Slowly, the robot rose to its feet, and as it did so the great beast crouched to spring. A smile flitted across Clindar’s face: he knew how to deal with this situation. His thumb felt for the seldom-used key labelled ‘Siren’.
The forest echoed with a hideous undulating scream from the robot’s concealed speaker, and the machine advanced to meet its adversary, arms flailing in front of it. The startled beast almost fell over backward in its effort to turn, and in seconds was gone from sight.

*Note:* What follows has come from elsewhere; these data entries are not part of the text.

-- ==== Sys2Proof/Laws/MovesMgmtOps.lean ====
section
/-! SUPPORT. What each operation of Machine/MgmtOps.lean may change. -/

set_option linter.unreachableTactic false
set_option linter.unusedTactic false
set_option linter.unusedVariables false

namespace Sys2Proof.Machine

theorem answer_moves (s : State) (type : Nat) (cmd : Nat) (code : Nat) (data : List Byte) {k0 : Nat} {z0 : State} (hz : Moves k0 z0 s) (hk0 : 8 &&& k0 = 8) :
    Moves k0 z0 (answer s type cmd code data) := by
  refine hz.trans ?_
  clear hz
  unfold answer
  repeat' first
    | with_reducible exact Moves.refl _ _
    | with_reducible assumption
    | with_reducible exact mask_le hk0 (by decide)
    | with_reducible apply Moves.ite
    | with_reducible apply Moves.ite_fst
    | with_reducible (apply State.emit_moves)
    | with_reducible (apply Moves.foldl)
    | with_reducible (apply Moves.foldl_fst)
    | with_reducible (apply Moves.of_eq; assumption)
    | with_reducible intro _
    | dsimp only
    | split

theorem setEid_moves (s : State) (eid : Nat) {k0 : Nat} {z0 : State} (hz : Moves k0 z0 s) (hk0 : 262152 &&& k0 = 262152) :
    Moves k0 z0 (setEid s eid) := by
  refine hz.trans ?_
  clear hz
  unfold setEid
  repeat' first
    | with_reducible exact Moves.refl _ _
    | with_reducible assumption
    | with_reducible exact mask_le hk0 (by decide)
    | with_reducible apply Moves.ite
    | with_reducible apply Moves.ite_fst
    | with_reducible (apply State.modMgmt_moves)
    | with_reducible (apply answer_moves)
    | with_reducible (apply Moves.foldl)
    | with_reducible (apply Moves.foldl_fst)
    | with_reducible (apply Moves.of_eq; assumption)
    | with_reducible intro _
    | dsimp only
    | split

theorem vendor_moves (s : State) (cmd : Nat) (code : Nat) (detail : Nat) (data : List Byte) {k0 : Nat} {z0 : State} (hz : Moves k0 z0 s) (hk0 : 8 &&& k0 = 8) :
    Moves k0 z0 (vendor s cmd code detail data) := by
  refine hz.trans ?_
  clear hz
  unfold vendor
  repeat' first
    | with_reducible exact Moves.refl _ _
    | with_reducible assumption
    | with_reducible exact mask_le hk0 (by decide)
    | with_reducible apply Moves.ite
    | with_reducible apply Moves.ite_fst
    | with_reducible (apply answer_moves)
    | with_reducible (apply Moves.foldl)
    | with_reducible (apply Moves.foldl_fst)
    | with_reducible (apply Moves.of_eq; assumption)
    | with_reducible intro _
    | dsimp only
    | split

theorem vendorGo_moves (s : State) (k : State → State) {k0 : Nat} {z0 : State} (hz : Moves k0 z0 s) (hk0 : 0 &&& k0 = 0) (hk_k : ∀ (v0 : State), Moves k0 v0 (k v0)) :
    Moves k0 z0 (vendorGo s k) := by
  refine hz.trans ?_
  clear hz
  unfold vendorGo
  repeat' first
    | with_reducible exact Moves.refl _ _
    | with_reducible assumption
    | with_reducible exact mask_le hk0 (by decide)
    | with_reducible apply Moves.ite
    | with_reducible apply Moves.ite_fst
    | with_reducible (refine Moves.trans ?_ (hk_k ..))
    | with_reducible (apply Moves.foldl)
    | with_reducible (apply Moves.foldl_fst)
    | with_reducible (apply Moves.of_eq; assumption)
    | with_reducible intro _
    | dsimp only
    | split

theorem getNonce_moves (s : State) {k0 : Nat} {z0 : State} (hz : Moves k0 z0 s) (hk0 : 8 &&& k0 = 8) :
    Moves k0 z0 (getNonce s) := by
  refine hz.trans ?_
  clear hz
  unfold getNonce
  repeat' first
    | with_reducible exact Moves.refl _ _
    | with_reducible assumption
    | with_reducible exact mask_le hk0 (by decide)
    | with_reducible apply Moves.ite
    | with_reducible apply Moves.ite_fst
    | with_reducible (apply vendor_moves)
    | with_reducible (apply vendorGo_moves)
    | with_reducible (apply Moves.foldl)
    | with_reducible (apply Moves.foldl_fst)
    | with_reducible (apply Moves.of_eq; assumption)
    | with_reducible intro _
    | dsimp only
    | split

theorem securityAnswer_moves (r : State × Nat) {k0 : Nat} {z0 : State} (hz : Moves k0 z0 r.1) (hk0 : 8 &&& k0 = 8) :
    Moves k0 z0 (securityAnswer r) := by
  refine hz.trans ?_
  clear hz
  unfold securityAnswer
  repeat' first
    | with_reducible exact Moves.refl _ _
    | with_reducible assumption
    | with_reducible exact mask_le hk0 (by decide)
    | with_reducible apply Moves.ite
    | with_reducible apply Moves.ite_fst
    | with_reducible (apply vendor_moves)
    | with_reducible (apply Moves.foldl)
    | with_reducible (apply Moves.foldl_fst)
    | with_reducible (apply Moves.of_eq; assumption)
    | with_reducible intro _
    | dsimp only
    | split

‘Now I suppose we’ll have to wait a couple of hours until everything comes out of hiding again,’ said Bertrond ruefully.
‘I don’t know much about animal psychology,’ interjected Altman, ‘but is it usual for them to attack something completely unfamiliar?’
‘Some will attack anything that moves, but that’s unusual. Normally they attack only for food, or if they’ve already been threatened. What are you driving at? Do you suggest that there are other robots on this planet?’
‘Certainly not. But our carnivorous friend may have mistaken our machine for a more edible biped. Don’t you think that this opening in the jungle is rather unnatural? It could easily be a path.’
‘In that case,’ said Clindar promptly, ‘we’ll follow it and find out. I’m tired of dodging trees, but I hope nothing jumps on us again: it’s bad for my nerves.’